Have you articulated the elements of your ideal acquisition? Do you know exactly what you’re not looking for? What are your dealbreakers? Have you examined your process at a granular level? How are your contacts organized? How many hours a week do you spend on sourcing now? How many can you afford to spend? Identify your short and long-term goals, map out your current strategy, and take action to manage your time more effectively.

“For example, tiering your current contacts is a fairly time intensive task, but it’s worth the upfront effort,” says Muhlbauer. In your CRM, classify each contact as either Tier 1, Tier 2, or Tier 3. First tier contacts send you good opportunities consistently. Tier 2 relationships send you OK opportunities frequently, or good opportunities rarely. Tier 3 relationships almost always miss the mark. “It’s important to note that name brand of the intermediary doesn’t matter nearly as much as the relationship’s value to you,” Muhlbauer says. “From your perspective, Goldman Sachs might be a Tier 3 bank, while a two-man shop could be Tier 1.”

Tiering enables you to personalize your outreach strategy for each group, and save time by only expending effort on high-quality relationships. Lower-tiered contacts can receive blast communications — marketing emails, press releases, etc. — but there’s no need to spend your limited time on direct outreach.

Investing in technology is another game-changer when it comes to more efficient deal sourcing. An up-to-date and comprehensive CRM will take time to implement but make your life much easier later on. Leveraging online deal sourcing platforms can provide constant visibility to other players in the space who are actively marketing deals. 

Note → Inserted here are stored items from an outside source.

theorem audit_within (s : State) (kind : Nat) (rej ali : Bool) (req : Nat) (w4 w5 w6 w7 : Word) :
    Within [.regs, .aud, .out] [.aud] s (audit s kind rej ali req w4 w5 w6 w7) := by
  unfold audit
  dsimp only
  apply raiseIf_in _ (by decide) (by decide) (by simp only [hits_nil, hits_cons, Area.has, Reg.AUD_EVENTS_HOLD_FULL]; omega)
  have base : Within [.regs, .aud, .out] [.aud] s { s with aud := { s.aud with ring := (if decide (auditCap ≤ s.aud.ring.length) then s.aud.ring.drop 1 else s.aud.ring) ++ [[s.aud.seq, BitVec.ofNat 32 (kind <<< 30 + rej.toNat <<< 29 + ali.toNat <<< 28 + (req % 64) <<< 22 + bits (todSec s) 32 16), BitVec.ofNat 32 (todSec s), BitVec.ofNat 32 (todNs s), w4, w5, w6, w7]], unack := min (s.aud.unack + 1) auditCap, seq := s.aud.seq + 1 } } := by
    refine ⟨fun p hp => ?_, fun _ _ => rfl, id, ?_⟩
    · cases p <;> first | exact absurd (by decide) hp | rfl
    · rintro ⟨h1, h2⟩
      unfold AuditOk
      dsimp only
      unfold auditCap at *
      by_cases hc : 8192 ≤ s.aud.ring.length
      · simp only [hc, decide_true, if_true, decide_eq_true_eq, List.length_append, List.length_drop, List.length_cons, List.length_nil]; omega
      · simp only [hc, decide_false, if_false, Bool.false_eq_true, List.length_append, List.length_cons, List.length_nil]; omega
  split
  · exact raise_in (incF_in base (by decide) (by simp only [hits_nil, hits_cons, Area.has, Reg.AUD_LOST]; omega)) (by decide) (by decide)
      (by simp only [hits_nil, hits_cons, Area.has, Reg.AUD_EVENTS_AUDIT_WRAPPED]; omega)
  · exact base

theorem auditEvent_within (s : State) (ev : AudEvent) (req detail : Nat) (w5 : Word) :
    Within [.regs, .aud, .out] [.aud] s (auditEvent s ev req detail w5) := by
  unfold auditEvent
  try dsimp only
  repeat' first
    | decide | with_reducible apply Within.refl | with_reducible apply Within.ite | with_reducible apply Within.after (audit_within _ _ _ _ _ _ _ _ _)
    | split | dsimp only

theorem cntAdd_within (s : State) (n k : Nat) :
    Within [.regs, .out] [.perf] s (cntAdd s n k) := by
  unfold cntAdd
  try dsimp only
  repeat' first
    | decide | with_reducible apply Within.refl | with_reducible apply Within.ite | with_reducible apply setHL_in | with_reducible apply raiseIf_in
    | (rw [hits_cons]; simp only [hits_nil, hits_cons, Area.has, Reg.PERF_OVF, Reg.CNT_VALUE_LO, Reg.CNT_VALUE_HI]; omega) | split | dsimp only

theorem perf_within (s : State) (ev req a cls k : Nat) :
    Within [.regs, .out] [.perf] s (perf s ev req a cls k) := by
  unfold perf
  try dsimp only
  repeat' first
    | decide | with_reducible apply Within.refl | with_reducible apply Within.ite | with_reducible apply Within.after (cntAdd_within _ _ _) | split
    | (with_reducible apply Within.fold (l := [.regs, .out]) (g := [.perf]); intro _ _) | dsimp only

theorem histTake_within (s : State) (h v : Nat) :
    Within [.regs] [.perf] s (histTake s h v) := by
  unfold histTake
  try dsimp only
  repeat' first
    | decide | with_reducible apply Within.refl | with_reducible apply Within.ite | with_reducible apply setF_in | with_reducible apply incHL_in
    | (rw [hits_cons]; simp only [hits_nil, hits_cons, Area.has, Reg.HIST_MAX, Reg.HIST_MIN, Reg.HIST_COUNT_LO, Reg.HIST_COUNT_HI, Reg.HIST_BIN]; omega)
    | split | dsimp only

theorem histOffer_within (s : State) (src : Nat) (ok : Nat → Bool) (v : Nat) :
    Within [.regs] [.perf] s (histOffer s src ok v) := by
  unfold histOffer
  try dsimp only
  repeat' first
    | decide | with_reducible apply Within.refl | with_reducible apply Within.ite | with_reducible apply Within.after (histTake_within _ _ _) | split
    | (with_reducible apply Within.fold (l := [.regs]) (g := [.perf]); intro _ _) | dsimp only

theorem jiethSend_within (s : State) (n cls len : Nat) :
    Within [.jieth] [] s (jiethSend s n cls len) := by
  unfold jiethSend
  try dsimp only
  repeat' first
    | decide | with_reducible apply Within.refl | with_reducible apply Within.ite | with_reducible apply Within.after (updLink_within _ _ _) | split
    | dsimp only

theorem updCal_within (s : State) (f : Cal → Cal) :
    Within [.cal] [] s (updCal s f) := by
  unfold updCal
  try dsimp only
  repeat' first
    | decide | with_reducible apply Within.refl | with_reducible apply Within.ite | split | with_reducible apply Within.set
    | (intro p hp; cases p <;> first | exact absurd (by decide) hp | rfl) | dsimp only

theorem acceptItem_within (s : State) (it : CalItem) (vs : List Word) :
    Within [.cal] [] s (acceptItem s it vs) := by
  unfold acceptItem
  try dsimp only
  repeat' first
    | decide | with_reducible apply Within.refl | with_reducible apply Within.ite | split
    | (with_reducible apply Within.fold (l := [.cal]) (g := []); intro _ _) | with_reducible apply Within.set
    | (intro p hp; cases p <;> first | exact absurd (by decide) hp | rfl) | dsimp only

theorem applyItem_within (s : State) (it : CalItem) :
    Within [.cal] [] s (applyItem s it) := by
  unfold applyItem
  try dsimp only
  repeat' first
    | decide | with_reducible apply Within.refl | with_reducible apply Within.ite | split
    | (with_reducible apply Within.fold (l := [.cal]) (g := []); intro _ _) | with_reducible apply Within.set
    | (intro p hp; cases p <;> first | exact absurd (by decide) hp | rfl) | dsimp only

theorem setRequest_within (s : State) (v : Int) :
    Within [.regs, .clk, .out] [.clk] s (setRequest s v) := by
  unfold setRequest
  try dsimp only
  repeat' first
    | decide | with_reducible apply Within.refl | with_reducible apply Within.ite | with_reducible apply raiseIf_in
    | (rw [hits_cons]; simp only [hits_nil, hits_cons, Area.has, Reg.CLK_EVENTS_CLAMP_HIT]; omega) | split | with_reducible apply Within.set
    | (intro p hp; cases p <;> first | exact absurd (by decide) hp | rfl) | dsimp only

theorem takeWord_within (s : State) (v : Int) :
    Within [.regs, .clk, .out] [.clk] s (takeWord s v) := by
  unfold takeWord
  try dsimp only
  repeat' first
    | decide | with_reducible apply Within.refl | with_reducible apply Within.ite | with_reducible apply raiseIf_in
    | (rw [hits_cons]; simp only [hits_nil, hits_cons, Area.has, Reg.CLK_EVENTS_CLAMP_HIT]; omega) | split | with_reducible apply Within.set
    | (intro p hp; cases p <;> first | exact absurd (by decide) hp | rfl) | dsimp only

theorem takeDiscipline_within (s : State) (on : Bool) :
    Within [.clk, .tim] [] s (takeDiscipline s on) := by
  unfold takeDiscipline
  try dsimp only
  repeat' first
    | decide | with_reducible apply Within.refl | with_reducible apply Within.ite | split | with_reducible apply Within.set
    | (intro p hp; cases p <;> first | exact absurd (by decide) hp | rfl) | dsimp only

theorem countTicks_within (k : Nat) (s : State) :
    Within [.clk, .tim, .sel, .now, .tod] [] s (countTicks k s) := by
  unfold countTicks
  try dsimp only
  repeat' first
    | decide | with_reducible apply Within.refl | with_reducible apply Within.ite | split | with_reducible apply Within.set
    | (intro p hp; cases p <;> first | exact absurd (by decide) hp | rfl) | dsimp only

theorem coarseAdvance_within (k : Nat) (s : State) :
    Within [.regs, .coarse, .out] [.gauge] s (coarseAdvance k s) := by
  unfold coarseAdvance
  try dsimp only
  repeat' first
    | decide | with_reducible apply Within.refl | with_reducible apply Within.ite | with_reducible apply incF_in | with_reducible apply raise_in
    | (rw [hits_cons]; simp only [hits_nil, hits_cons, Area.has, Reg.GAUGE_WRAP_CNT, Reg.GAUGE_EVENTS_COARSE_WRAP]; omega) | split
    | with_reducible apply Within.set | (intro p hp; cases p <;> first | exact absurd (by decide) hp | rfl) | dsimp only

theorem advance_within (k : Nat) (s : State) :
    Within [.regs, .clk, .tim, .sel, .coarse, .now, .out, .tod] [.gauge, .perf] s (advance k s) := by
  unfold advance
  split
  · have b : Within [.regs, .clk, .tim, .sel, .coarse, .now, .out, .tod] [.gauge, .perf] s (perf (countTicks k s) 0x43 0x23 0 0 (weirTicks s k)) :=
      (perf_within _ _ _ _ _ _).after ((countTicks_within k s).mono (by decide) (by decide)) (by decide) (by decide)
    dsimp only
    split
    · exact (coarseAdvance_within _ _).after b (by decide) (by decide)
    · exact b
  · exact .upd (t := s) rfl rfl .refl (fun p hp => by cases p <;> first | exact absurd (by decide) hp | rfl)

theorem tick_within (s : State) :
    Within [.regs, .clk, .tim, .sel, .coarse, .now, .out, .tod] [.gauge, .perf] s (tick s) := by
  unfold tick
  try dsimp only
  repeat' first
    | decide | with_reducible apply Within.refl | with_reducible apply Within.ite | with_reducible apply Within.after (advance_within _ _) | split
    | dsimp only

theorem runTo_within (s : State) (goal : Nat) :
    Within [.regs, .clk, .tim, .sel, .coarse, .now, .out, .tod] [.gauge, .perf] s (runTo s goal) := by
  unfold runTo
  try dsimp only
  repeat' first
    | decide | with_reducible apply Within.refl | with_reducible apply Within.ite | with_reducible apply Within.after (advance_within _ _) | split
    | dsimp only

theorem runToGrid_within (s : State) (unit : Nat) :
    Within [.regs, .clk, .tim, .sel, .coarse, .now, .out, .tod] [.gauge, .perf] s (runToGrid s unit) := by
  unfold runToGrid
  try dsimp only
  repeat' first
    | decide | with_reducible apply Within.refl | with_reducible apply Within.ite | with_reducible apply Within.after (advance_within _ _) | split
    | dsimp only

theorem setWeir_within (s : State) (x : Int) :
    Within [.tim] [] s (setWeir s x) := by
  unfold setWeir
  try dsimp only
  repeat' first
    | decide | with_reducible apply Within.refl | with_reducible apply Within.ite | split | with_reducible apply Within.set
    | (intro p hp; cases p <;> first | exact absurd (by decide) hp | rfl) | dsimp only

theorem normPer_within (s : State) (n : Nat) :
    Within [.regs] [.outw] s (normPer s n) := by
  unfold normPer
  try dsimp only
  repeat' first
    | decide | with_reducible apply Within.refl | with_reducible apply Within.ite | with_reducible apply setF_in
    | (rw [hits_cons]; simp only [hits_nil, hits_cons, Area.has, Reg.OUT_OUT_PER_NS, Reg.OUT_OUT_PER_FRAC]; omega) | split | dsimp only

theorem takeStaged_within (s : State) (f : Fld) (h : Hits [.outw] f) : Within [.regs, .staged] [.outw] s (takeStaged s f) := by
  unfold takeStaged
  split
  · with_reducible apply Within.set
    · exact setF_in .refl (by decide) h
    · intro p hp; cases p <;> first | exact absurd (by decide) hp | rfl
  · exact .refl

theorem takeSchedule_within (s : State) (n : Nat) :
    Within [.regs, .staged] [.outw] s (takeSchedule s n) := by
  unfold takeSchedule
  try dsimp only
  repeat' first
    | decide | with_reducible apply Within.refl | with_reducible apply Within.ite | with_reducible apply Within.after (normPer_within _ _)
    | (with_reducible refine Within.after (takeStaged_within _ _ (by rw [hits_cons]; simp only [hits_nil, hits_cons, Area.has, Reg.OUT_OUT_TGT_SEC_HI, Reg.OUT_OUT_TGT_SEC_LO, Reg.OUT_OUT_TGT_NS, Reg.OUT_OUT_PER_S, Reg.OUT_OUT_PER_NS, Reg.OUT_OUT_PER_FRAC]; omega)) ?_ (by decide) (by decide))
    | split | dsimp only

theorem outMiss_within (s : State) (n : Nat) :
    Within [.regs, .tim, .out] [.time, .outw] s (outMiss s n) := by
  unfold outMiss
  try dsimp only
  repeat' first
    | decide | with_reducible apply Within.refl | with_reducible apply Within.ite | with_reducible apply setF_in | with_reducible apply raise_in
    | (rw [hits_cons]; simp only [hits_nil, hits_cons, Area.has, Reg.OUT_OUT_CTRL_MISSED, Reg.OUT_OUT_CTRL_ARM, Reg.TIME_EVENTS_TO_MISSED]; omega)
    | with_reducible apply Within.after (updOut_within _ _ _) | split | dsimp only

theorem placeEdge_within (s : State) (n : Nat) (p : Nat × Nat × Nat) (width : Nat) :
    Within [.regs, .out] [.dll] s (placeEdge s n p width) := by
  unfold placeEdge
  try dsimp only
  repeat' first
    | decide | with_reducible apply Within.refl | with_reducible apply Within.ite | with_reducible apply setF_in
    | (rw [hits_cons]; simp only [hits_nil, hits_cons, Area.has, Reg.DLL_STAT_SUBTICK, Reg.DLL_STAT_TAP]; omega)
    | with_reducible apply Within.after (emit_within _ _) | split | dsimp only

theorem outFire_within (s : State) (n : Nat) (d : Nat) (late : Bool) :
    Within [.regs, .tim, .out] [.dll, .time, .outw] s (outFire s n d late) := by
  unfold outFire
  try dsimp only
  repeat' first
    | decide | with_reducible apply Within.refl | with_reducible apply Within.ite | with_reducible apply Within.after (outMiss_within _ _)
    | with_reducible apply Within.after (placeEdge_within _ _ _ _) | with_reducible apply setF_in | with_reducible apply raise_in
    | (rw [hits_cons]; simp only [hits_nil, hits_cons, Area.has, Reg.OUT_OUT_CTRL_ARM, Reg.OUT_OUT_CTRL_LATE, Reg.TIME_EVENTS_TO_LATE]; omega)
    | with_reducible apply Within.after (updOut_within _ _ _) | split | dsimp only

Purely opportunistic CFOs see the same deals as their opportunistic competitors. Online platforms make proactive sourcing possible even for the busiest CFOs, and facilitate relationships with people in new niches and at greater distances than otherwise possible. You may meet players that you would never have suspected of being a good target — e.g., a boutique banker with the deal of his lifetime — and establish relationships that lead to consistent proprietary deal flow down the line.